Distinctivité par l’usage de la marque RENT A CAR : la route fut longue

16/09/2021

C’est le point quasi final d’une longue saga judiciaire que la Cour de cassation est venue apporter dans sa décision du 7 juillet 2021 (n°19-16.028), dans laquelle la société RENT A CAR a du sévèrement batailler pour éviter la nullité de sa marque verbale éponyme.

 

CONTEXTE :

La société RENT A CAR est titulaire de plusieurs marques et notamment d’une marque verbale française éponyme, déposée en 1998 pour des véhicules (classe 12) et des services de location de véhicules (classe 39).

Constatant qu’un concurrent, la société ENTERPRISE, proposait des services similaires sous une marque « ENTERPRISE RENT-A-CAR », RENT A CAR a engagé en 2013 une action en justice afin d’obtenir la nullité de sa marque et sa condamnation pour contrefaçon et concurrence déloyale.

Elle a cependant essuyé un sérieux revers, tant en première instance qu’en appel, puisque les juges ont considéré que sa marque verbale « RENT A CAR » était nulle pour descriptivité et défaut de distinctivité.

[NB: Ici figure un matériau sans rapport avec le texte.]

-- ==== Sys2Proof/Tests/Slice0.lean ====
section
/-! SUPPORT. Slice0: tests of single steps, with results taken from the worked examples and tables of the spec, and for each obligation with hypotheses states
and operands that meet them. -/

namespace Sys2Proof.Tests

open Sys2Proof.Machine Sys2Proof.Safety

set_option synthInstance.maxSize 4096
set_option Elab.async false

/-! ### Well-formed terms (R79, R80, R85, R87, R88) -/

theorem test_wf_accepts : ([.add 1 2 3, .vadd 1 2 3 .f32, .vneg 1 2 .i8, .vcvt 1 2 3 .f32 .g8, .rsr 1 0x018, .areg 8, .pset 7 1, .mgrp 3 0, .ldt 1 2 1] :
    List Instr).map WellFormed = List.replicate 9 true := by decide
/-- Each term breaks one check, and is refused: a lane type that the row does not list, an unassigned special register, an event. -/
theorem test_wf_refuses_unassigned : ([.vneg 1 2 .n8, .vand 1 2 3 .f32, .vsum 1 2 .bf16, .vpack 1 2 3 .i8, .vunpack 1 2 0 .f32, .vshli 1 2 .g8 3, .vscale 1 2 3 .i32,
    .vround 1 2 .i8, .vsat 1 2 .f32, .vbcast 1 2 .f32, .vext 1 2 3 .bf16, .vperm 1 2 3 .f32, .vcmpEq 1 2 3 .g8, .vadd 1 2 3 .g8, .vcvt 1 2 3 .f32 .f32,
    .vcvt 1 2 3 .i64 .f32, .rsr 1 0x005, .wsr 1 0x7FF, .beatBoundary] : List Instr).map Instr.assigned = List.replicate 19 false := by decide
/-- Reserved register numbers raise subcode 2, reserved counts and immediates subcode 3 (R80, R81). -/
theorem test_wf_refuses_reserved : ([.cmpEq 8 1 2, .cmpiLen 15 1 2, .pset 8 1, .pand 1 8 2, .por 1 2 15, .pnot 0 8, .sel 1 2 3 8, .mgrp 4 0, .mclr 1 2 4, .mmaI8 1 2 15,
    .mrd 1 2 4, .mstat 1 4, .mfence 4, .chset 1 4, .chq 1 4, .qpop 1 8, .qredF32 1 8 2] : List Instr).map Instr.reservedSub = List.replicate 17 (some 2) ∧
  ([.pset 0 2, .areg 0, .areg 9, .ldt 1 2 0, .vldt 1 2 0] : List Instr).map Instr.reservedSub = List.replicate 5 (some 3) := by decide

/-! ### Decoding (R69 to R93): words written out from the maps, and the example words of the chapters -/

/-- What a word decodes to. -/
def dec (w : BitVec 32) : Option Instr := match decodeWord w with | .ok x => some x.i | .error _ => none
/-- 101001, guard 7, d = 1, imm 16; and add: major 0x20, function 0. -/
theorem test_decode_scalar : dec 0x2971042F = some (.li 1 1071) ∧ dec 0x20712300 = some (.add 1 2 3) ∧ dec 0x2D712000 = some (.cmpiNe 1 2 0) ∧
    dec 0x3F000000 = some (.nop 0) ∧ dec 0x1F70FFFF = some (.hint 0xFFFF) := by decide
theorem test_decode_control : dec 0x011FFFFB = some (.br 0xFFFFB) ∧ dec 0x02700004 = some (.call 4) ∧ dec 0x0470D001 = some (.ret 13) ∧
    dec 0x04700002 = some .send ∧ dec 0x07740006 = some (.sloop 4 6) ∧ dec 0x04700007 = some .rte := by decide
/-- fsqrt v5, v4 with W; fsigm v6, v5, due 7 (ch. 07); go s4, spawn s5, [s6] (ch. 11); step (R407). -/
theorem test_decode_units : dec 0x58754400 = some (.fsqrt 5 4 0) ∧ dec 0x18765807 = some (.fsigm 6 5 7) ∧ dec 0x17704000 = some (.go 4) ∧
    dec 0x17756001 = some (.spawn 5 6) ∧ dec 0x17700002 = some .step := by decide
/-- mma.g8, mstat, mfence (ch. 12); cp.fill, chset, chq, publish (ch. 13); winst with W, wstat (ch. 23). -/
theorem test_decode_matrix_copy_flash : dec 0x197CA002 = some (.mmaG8 12 10 0) ∧ dec 0x19730108 = some (.mstat 3 1) ∧ dec 0x19700209 = some (.mfence 2) ∧
    dec 0x1A702005 = some (.cpFill 2) ∧ dec 0x1A707008 = some (.chset 7 0) ∧ dec 0x1A7B0009 = some (.chq 11 0) ∧ dec 0x1A707010 = some (.publish 7) ∧
    dec 0x5B7A9000 = some (.winst 10 9) ∧ dec 0x1B754001 = some (.wstat 5 4) := by decide
theorem test_decode_vector : dec 0x32712309 = some (.vadd 1 2 3 .f32) ∧ dec 0x34712103 = some (.vshli 1 2 .i16 3) ∧ dec 0x35712089 = some (.vcvt 1 2 0 .bf16 .f32) := by decide
theorem test_decode_monitor : dec 0x1C701000 = some (.tlbinv 1) ∧ dec 0x1C701005 = some (.rotctlSuspend 1) ∧ dec 0x1C701008 = some (.frzFreezeOwner 1) := by decide
/-- An unassigned major and an unassigned function are told apart (R81). -/
theorem test_decode_refuses : decodeWord 0x36000000 = .error .major ∧ decodeWord 0 = .error .major ∧ decodeWord 0x04700009 = .error .function ∧ decodeWord 0x32712305 = .ok ⟨false, false, 7, .vadd 1 2 3 .n16⟩ ∧
    decodeWord 0x3271230B = .error .function := by decide
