-- ==== Sys2Proof/Machine/LineCoder.lean ====
section
/-! DEFINITION. The Manchester line coder (41_manchester.md): the pure primitives of both directions
and the five operations on them. -/

namespace Sys2Proof.Machine

/-! ## Decode direction -/

/-- R144: nothing pending. -/
def mdecStart : MdState := { pend := false, lvl := false }

/-- R145: one classified event. -/
def mdecAdvance (m : MdState) (k : Kind) : MdState × MdRes :=
  if m.pend = false then
    if isLong k = false then ({ pend := true, lvl := levelOf k }, .nothing)
    else (mdecStart, .violation)
  else if levelOf k = m.lvl then (mdecStart, .violation)
  else if isLong k = false then (mdecStart, .bit m.lvl)
  else ({ pend := true, lvl := levelOf k }, .bit m.lvl)

/-- R144: MDEC_RESET. -/
def execMdecReset (s : State) : Host.Outcome State Fault Refusal :=
  .next (answer .ok [mdecStart.toByte] s)

/-- R145: MDEC_ADV. -/
def execMdecAdv (mds : MdState) (kind : Kind) (s : State) : Host.Outcome State Fault Refusal :=
  .next (answer .ok (mdecAdvAnswer (mdecAdvance (readMdsOperand mds) kind)) s)

/-! ## Encode direction -/

/-- R141: `First(w)`: a wire bit 1 begins low, a wire bit 0 begins high. -/
def firstHalf (w : Bool) : Level := !w

/-- R141: `Second(w) = NOT First(w)`. -/
def secondHalf (w : Bool) : Level := !firstHalf w

/-- R152: nothing emitted. -/
def mencStart : MeState := { step := .start, prev := false }

/-- R153 to R156: one advance on a wire bit: the new state, `adv`, and the kind emitted; none is the
contract violation of `step = 3`. -/
def mencAdvance (m : MeState) (w : Bool) : Option (MeState × Bool × Kind) :=
  match m.step with
  | .start => some ({ step := .halfOut, prev := w }, true, shortKind (firstHalf w))
  | .halfOut =>
    if w = m.prev then
      some ({ step := .cellOut, prev := m.prev }, false, shortKind (secondHalf m.prev))
    else some ({ step := .halfOut, prev := w }, true, longKind (secondHalf m.prev))
  | .cellOut => some ({ step := .halfOut, prev := w }, true, shortKind (firstHalf w))
  | .corrupt => none

/-- R156, R157: the terminal flush; none is the contract violation of `step = 3`. -/
def mencFlush (m : MeState) : Option (MeState × Kind) :=
  match m.step with
  | .start => some ({ step := .start, prev := m.prev }, shortKind (secondHalf m.prev))
  | .halfOut => some ({ step := .start, prev := m.prev }, shortKind (secondHalf m.prev))
  | .cellOut => some ({ step := .start, prev := m.prev }, shortKind (secondHalf m.prev))
  | .corrupt => none

/-- R158: the caller's protocol for one wire bit: advance, and advance again with the same bit where
`adv = 0`. The kinds are in emission order. -/
def mencBit (m : MeState) (w : Bool) : Option (MeState × List Kind) :=
  match mencAdvance m w with
  | none => none
  | some (m1, true, k) => some (m1, [k])
  | some (m1, false, k) =>
    match mencAdvance m1 w with
    | none => none
    | some (m2, _, k2) => some (m2, [k, k2])

/-- R158: the caller's protocol for wire bits in order. -/
def mencBits : MeState → List Bool → Option (MeState × List Kind)
  | m, [] => some (m, [])
  | m, w :: ws =>
    match mencBit m w with
    | none => none
    | some (m1, ks) =>
      match mencBits m1 ws with
      | none => none
      | some (m2, rest) => some (m2, ks ++ rest)

/-- R152: MENC_RESET. -/
def execMencReset (s : State) : Host.Outcome State Fault Refusal :=
  .next (answer .ok [mencStart.toByte] s)

/-- R153 to R156: MENC_ADV. -/
def execMencAdv (mes : MeState) (bit : Bool) (s : State) : Host.Outcome State Fault Refusal :=
  match mencAdvance mes bit with
  | some a => .next (answer .ok (mencAdvAnswer a) s)
  | none => .next (answer .contractViolation [] s)

/-- R156, R157: MENC_FINISH. -/
def execMencFinish (mes : MeState) (s : State) : Host.Outcome State Fault Refusal :=
  match mencFlush mes with
  | some a => .next (answer .ok (mencFinishAnswer a) s)
  | none => .next (answer .contractViolation [] s)

end Sys2Proof.Machine
end

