/-- The kind stream of any nonempty wire bits by the caller's protocol: the closed form of the spec's
stream property, its count `n + 1 + E`, and levels that alternate. -/
def Obligations.EncodeStreamProperty : Prop :=
  ∀ ws : List Bool, ws ≠ [] →
    ∃ m ks m' k, mencBits mencStart ws = some (m, ks) ∧ mencFlush m = some (m', k) ∧
      ks ++ [k] = Spec.stream ws ∧ m'.step = .start ∧
      (ks ++ [k]).length = ws.length + 1 + Spec.equalPairs ws ∧
      (∀ i a b, (ks ++ [k])[i]? = some a → (ks ++ [k])[i + 1]? = some b →
        levelOf a ≠ levelOf b)

/-- The inverse property: the kinds of the encoder, fed to the decoder primitive, violate nothing,
resolve the NOT of each wire bit in order, the first kind resolving nothing and the last the last
bit, and end with nothing pending. -/
def Obligations.LineCoderInverse : Prop :=
  ∀ ws : List Bool, ws ≠ [] →
    ∃ m ks m' k r, mencBits mencStart ws = some (m, ks) ∧ mencFlush m = some (m', k) ∧
      Spec.mdecRun mdecStart (ks ++ [k]) = (mdecStart, r) ∧
      MdRes.violation ∉ r ∧ Spec.bitsOf r = ws.map (fun w => !w) ∧
      r.head? = some .nothing ∧ ∃ b, r.getLast? = some (.bit b)

/-! ## Decoder state machine -/

/-- R173: DEC_RESET, in every state. -/
def Obligations.DecResetEffect : Prop :=
  ∀ s : State, decode [0x30#8] = .ok .decReset ∧
    exec .decReset s = .next (Spec.replies { s with dec := Spec.cleared s.dec } [0x00#8])

/-- R172: DEC_SETCB, in every state. -/
def Obligations.DecSetcbEffect : Prop :=
  ∀ (en : Bool) (s : State),
    decode [0x32#8, if en then 1#8 else 0#8] = .ok (.decSetcb en) ∧
    exec (.decSetcb en) s = .next (Spec.replies { s with dec := { s.dec with cbEn := en } } [0x00#8])

/-- R175: DEC_FEED in `RST`. -/
def Obligations.FeedInReset : Prop :=
  ∀ (level : Level) (d : Duration) (s : State), s.dec.dstate = .rst →
    exec (.decFeed level d) s = .next (Spec.replies
      { s with dec :=
          if level = false ∧ Spec.near s.cfg d (s.cfg.teShort.toNat + s.cfg.teShort.toNat / 2) then
            { s.dec with dstate := .pas }
          else s.dec } [0x00#8])

/-- R176: DEC_FEED in `PAS`. -/
def Obligations.FeedInPreamble : Prop :=
  ∀ (level : Level) (d : Duration) (s : State), s.dec.dstate = .pas →
    exec (.decFeed level d) s = .next (Spec.replies
      { s with dec :=
          if level = true ∧ Spec.near s.cfg d (4 * s.cfg.teLong.toNat) then
            { s.dec with dstate := .phvl }
          else if Spec.near s.cfg d s.cfg.teShort.toNat then s.dec
          else Spec.cleared s.dec } [0x00#8])

/-- R177: DEC_FEED in `PHVL`. -/
def Obligations.FeedInMarker : Prop :=
  ∀ (level : Level) (d : Duration) (s : State), s.dec.dstate = .phvl →
    exec (.decFeed level d) s = .next (Spec.replies
      { s with dec :=
          if level = false ∧ Spec.near s.cfg d s.cfg.teLong.toNat then
            { s.dec with dstate := .pal }
          else Spec.cleared s.dec } [0x00#8])

/-- R178: DEC_FEED in `PAL`: the low short primes the line coder. -/
def Obligations.FeedInSync : Prop :=
  ∀ (level : Level) (d : Duration) (s : State), s.dec.dstate = .pal →
    exec (.decFeed level d) s = .next (Spec.replies
      { s with dec :=
          if level = false ∧ Spec.near s.cfg d s.cfg.teShort.toNat then
            { s.dec with dstate := .fd, mdPend := true, mdLvl := false }
          else if Spec.near s.cfg d s.cfg.teLong.toNat then s.dec
          else Spec.cleared s.dec } [0x00#8])

/-- R179: in `FD` an edge is a short, a long, or resets the decoder; the terminal window is open at
175 bits only. -/
def Obligations.FeedDataClassifies : Prop :=
  ∀ (level : Level) (d : Duration) (s : State), s.dec.dstate = .fd →
    (Spec.dataKind s.cfg s.dec.dcnt.toNat level d = none →
      exec (.decFeed level d) s =
        .next (Spec.replies { s with dec := Spec.cleared s.dec } [0x00#8])) ∧
    (∀ k, Spec.dataKind s.cfg s.dec.dcnt.toNat level d = some k →
      feedEdge s.cfg level d.toNat s.dec = feedKind k s.dec)
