-- ==== Sys2Proof/Laws/Ops.lean ====
section
/-! SUPPORT. One lemma per shared operation that says once everything it can do. -/

namespace Sys2Proof.Machine

/-! ## Bits of a 22-byte store -/

/-- A byte ORed with one bit, bit by bit. -/
theorem orBit_getLsbD (a : Byte) (v : Bool) (p q : Nat) (hp : p < 8) (hq : q < 8) :
    (a ||| (bitToByte v <<< p)).getLsbD q = (a.getLsbD q || (decide (q = p) && v)) := by
  have key : ∀ (v : Bool) (p q : Fin 8),
      (bitToByte v <<< p.val).getLsbD q.val = (decide (q.val = p.val) && v) := by decide
  rw [BitVec.getLsbD_or]
  congr 1
  exact key v ⟨p, hp⟩ ⟨q, hq⟩

/-- R63: ORing a bit in at index `k` changes bit `k` only. -/
theorem bufBit_bufOrBit (b : Packet) (v : Bool) (k j : Nat) (hk : k < 176) (hj : j < 176) :
    bufBit (bufOrBit b k v) j = (bufBit b j || (decide (j = k) && v)) := by
  have hk8 : k / 8 < 22 := by omega
  have hj8 : j / 8 < 22 := by omega
  unfold bufBit bufOrBit
  by_cases h : k / 8 = j / 8
  · have hget : (b.setIfInBounds (k / 8)
        ((b[k / 8]?).getD 0#8 ||| (bitToByte v <<< (7 - k % 8))))[j / 8]? =
        some ((b[k / 8]?).getD 0#8 ||| (bitToByte v <<< (7 - k % 8))) := by
      rw [← h, Vector.getElem?_setIfInBounds_self_of_lt hk8]
    rw [hget, Option.getD_some, orBit_getLsbD _ _ _ _ (by omega) (by omega), h]
    congr 2
    simp only [decide_eq_decide]
    omega
  · rw [Vector.getElem?_setIfInBounds_ne h]
    have : j ≠ k := by rintro rfl; exact h rfl
    simp [this]

@[simp] theorem bufBit_zero (k : Nat) : bufBit Packet.zero k = false := by
  unfold bufBit Packet.zero
  by_cases h : k / 8 < 22 <;> simp [h]

/-- R63: what BufAppend does where it is defined. -/
theorem bufAppend_of_le (v : Bool) (x : DecState) (h : x.dcnt.toNat ≤ 175) :
    bufAppend v x =
      some { x with dbuf := bufOrBit x.dbuf x.dcnt.toNat v, dcnt := x.dcnt + 1#8 } := by
  simp [bufAppend, h]

/-- R63: BufAppend answers only where it is defined. -/
theorem bufAppend_some {v : Bool} {x y : DecState} (h : bufAppend v x = some y) :
    x.dcnt.toNat ≤ 175 ∧
      y = { x with dbuf := bufOrBit x.dbuf x.dcnt.toNat v, dcnt := x.dcnt + 1#8 } := by
  unfold bufAppend at h
  split at h
  · exact ⟨‹_›, (Option.some.inj h).symm⟩
  · cases h

/-! ## Symbol reads -/

/-- R65: a meaningful entry reads as stored, and reading it changes nothing. -/
theorem symRead_meaningful (s : State) (i : Nat) (hl : i < s.enc.eLen.toNat)
    (hs : i < s.enc.eSym.length) : symRead s i = some (s.enc.eSym[i], s) := by
  simp [symRead, hl, hs]

/-- Everything a symbol read can do: it keeps every component, and counts a free value if it used
one. -/
theorem symRead_some {s t : State} {i : Nat} {y : Symbol} (h : symRead s i = some (y, t)) :
    (t = s ∧ s.enc.eSym[i]? = some y) ∨
      (t = { s with freeTick := s.freeTick + 1 } ∧ y = Config.freeSymbol s.freeTick) := by
  unfold symRead at h
  split at h
  · rename_i hi
    simp only [Option.some.injEq, Prod.mk.injEq] at h
    obtain ⟨rfl, rfl⟩ := h
    exact .inl ⟨rfl, by simp [hi.2]⟩
  · split at h
    · simp only [Option.some.injEq, Prod.mk.injEq] at h
      exact .inr ⟨h.2.symm, h.1.symm⟩
    · cases h

/-! ## Completion -/

/-- R182: the two outcomes of a completed packet. -/
theorem packetComplete_cases (x : DecState) :
    (x.cbEn = true ∧ packetComplete x = ({ x with dstate := .cpl }, true)) ∨
      (x.cbEn = false ∧ packetComplete x = (decoderReset x, false)) := by
  cases h : x.cbEn
  · exact .inr ⟨rfl, by simp [packetComplete, h, decoderReset]⟩
  · exact .inl ⟨rfl, by simp [packetComplete, h]⟩

/-! ## The port -/

@[simp] theorem fetch_nil {s : State} (h : s.port.inq = []) : fetch s = none := by
  simp [fetch, h]

@[simp] theorem fetch_cons {s : State} {f : List Byte} {rest : List (List Byte)}
    (h : s.port.inq = f :: rest) :
    fetch s = some (f, { s with port := { s.port with inq := rest } }) := by
  simp [fetch, h]

/-- What `withFetchWord` offers is what the next step takes, from the same state. -/
@[simp] theorem fetch_offerFrame (f : List Byte) (s : State) :
    fetch (offerFrame f s) = some (f, s) := rfl

end Sys2Proof.Machine
end

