-- ==== Sys2Proof/Tests/Slice0.lean ====
section
/-! SUPPORT. Tests: the operands WellFormed refuses, frames written out from rules R91 to R93, one-step
vectors of 95_test_vectors.md, and for every obligation with hypotheses a state and operands that meet
all of them. -/

namespace Sys2Proof.Tests

open Sys2Proof.Machine

set_option maxRecDepth 20000

/-! ## Helpers -/

/-- PKT_A of 95_test_vectors.md. -/
def pktA : Packet :=
  #v[0x50#8, 0x12#8, 0x34#8, 0x56#8, 0x78#8, 0x01#8, 0x23#8, 0x45#8, 0x67#8, 0x89#8, 0xAB#8, 0xCD#8,
    0xEF#8, 0xFE#8, 0xDC#8, 0xBA#8, 0x98#8, 0x76#8, 0x54#8, 0x32#8, 0x10#8, 0x9E#8]

/-- PKT_B of 95_test_vectors.md. -/
def pktB : Packet := (pktA.set 0 0x70#8).set 21 0xBB#8

/-- PKT_U of 95_test_vectors.md: an unknown type. -/
def pktU : Packet := (pktA.set 0 0x20#8).set 21 0x00#8

/-- PKT_M of 95_test_vectors.md: its first stored bit is 1. -/
def pktM : Packet := pktA.set 0 0xA0#8

/-- The block after reset, with the example configuration E1. -/
def fresh : State := State.resetWith Config.e1

/-- `fresh` with another decoder state. -/
def decoderAt (ds : DState) (dcnt : Byte) (buf : Packet) (pend lvl cb : Bool) : State :=
  { fresh with
    dec := { dstate := ds, dcnt := dcnt, dbuf := buf, mdPend := pend, mdLvl := lvl, cbEn := cb } }

/-- PKT_A without its last bits: byte 21 is 0x9C, as after 174 bits (V-FSM-10). -/
def pktA174 : Packet := pktA.set 21 0x9C#8

/-- The decoder of V-FSM-11, at 175 bits, with or without a receiver. -/
def at175 (cb : Bool) : State := decoderAt .fd 175#8 pktA true false cb

/-- The decoder of V-FSM-10, at 174 bits. -/
def at174 : State := decoderAt .fd 174#8 pktA174 true true true

/-- A held packet. -/
def heldA : State := decoderAt .cpl 176#8 pktA false false true

/-- Two symbols, for a job small enough to write out. -/
def twoSymbols : List Symbol :=
  [{ level := false, duration := 312#32 }, { level := true, duration := 208#32 }]

/-- `fresh` with a two-symbol job. -/
def jobAt (cur : BitVec 9) (rep : RepCount) : State :=
  { fresh with
    enc := { EncState.reset with
      eSym := twoSymbols, eLen := 2#9, eCur := cur, eRep := rep, eActive := true } }

/-- `fresh` with the encoder fault set. -/
def faulted : State := { fresh with enc := { EncState.reset with eFault := true } }

/-- `s` with these frames waiting. -/
def sent (fs : List (List Byte)) (s : State) : State := { s with port := { s.port with inq := fs } }

/-- The state after one operation. -/
def after (i : Instr) (s : State) : State :=
  match exec i s with
  | .next t => t
  | .fault _ => s
  | .refused _ => s

/-- The response frame of one operation. -/
def reply (i : Instr) (s : State) : List Byte := (after i s).port.resp

/-! ## WellFormed -/

theorem test_wf_crc8Msb_256_refused :
    (Instr.crc8Msb 7#8 0#8 (List.replicate 256 0#8)).wellFormed = false := by decide
theorem test_wf_crc8Lsb_256_refused :
    (Instr.crc8Lsb 7#8 0#8 (List.replicate 256 0#8)).wellFormed = false := by decide
theorem test_wf_crc8Msb_255 :
    (Instr.crc8Msb 7#8 0#8 (List.replicate 255 0#8)).wellFormed = true := by decide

La Cour de cassation était alors intervenue pour contredire la cour d’appel et casser sa décision, en juin 2017 ; mais la cour d’appel de Paris, juridiction de renvoi, a fait de la résistance et prononcé à nouveau l’annulation de la marque verbale RENT A CAR dans une décision de janvier 2019.

Un nouveau pourvoi en cassation a alors été formé par RENT A CAR, qui s’est cette fois avéré plus fructueux.

 

SOLUTION :

Si la marque RENT A CAR avait été annulée dans son intégralité pour défaut de distinctivité, la Cour opère dans un premier temps une distinction entre les classes visées par la marque.

S’agissant tout d’abord de la classe 12, à savoir les véhicules, les juges du fond avaient considéré que les termes « RENT A CAR », littéralement « Loue une voiture » en français, n’étaient qu’une description de ces produits ou à tout le moins les évoquaient fortement.

La Cour de cassation considère à l’inverse que le juge du fond ne démontre pas en quoi ce signe serait descriptif de véhicules (puisqu’il fait référence non pas directement à ceux-ci mais à leur location), et ce faisant rappelle que le seul fait qu’un signe soit évocateur n’est pas suffisant pour obtenir sa nullité.

S’agissant ensuite des services de location de véhicule, pour lesquels la descriptivité était indéniable, le débat portait sur l’acquisition d’un caractère distinctif par l’usage de la marque « RENT A CAR » sur le territoire français.

En effet, bien qu’une marque ne soit pas, en tant que telle, distinctive, le droit français permet de la sauver lorsque cette marque est devenue distinctive à force d’être exploitée, de sorte que le public la comprend désormais comme la référence à une entité proposant des produits et services.

En l'espèce, RENT A CAR fournissait différents éléments démontrant la notoriété de son nom auprès du public - notamment des sondages - qui l’associait aux services de location de voiture, ainsi que la notoriété particulièrement importante de sa marque semi-figurative, à savoir son logo qui reprend les termes « RENT A CAR ».

Or, la jurisprudence européenne considère depuis déjà de nombreuses années qu’il est parfaitement possible de prouver le caractère distinctif par l’usage d’une marque verbale par la distinctivité acquise par une marque figurative si cette dernière en reprend les mêmes termes.

Dès lors, la Cour casse également l’arrêt d’appel qui, selon elle, aurait dû retenir que la marque « RENT A CAR » avait acquis sa distinctivité par l’usage.

Le juge de cassation ne s’arrête toutefois pas là, puisqu’il décide de trancher une partie du fond du litige – pouvoir qui est suffisamment rarement utilisé pour être souligné – et de rejeter, définitivement, la nullité de la marque RENT A CAR.

Le reste du litige – à savoir les demandes liées à la concurrence déloyales et aux pratiques commerciales trompeuses de ENTERPRISE, dont les rejets par la cour d’appel de Paris sont également cassés - devra donc toujours être définitivement tranché par la cour d’appel de renvoi, mais RENT A CAR aura au moins la satisfaction de voir que sa marque éponyme peut continuer sa route.

 

RESUME :

Une marque, non distinctive dans l’absolu, peut « gagner » cette distinctivité par l’usage qui en est fait, notamment lorsqu’elle est particulièrement connue du public qui l’associera à des produits et services. Le fait que cette marque soit exploitée par l’intermédiaire d’un logo, lui-même déposé à titre de marque semi-figurative, n’empêche pas que la marque verbale bénéficie également de la distinctivité.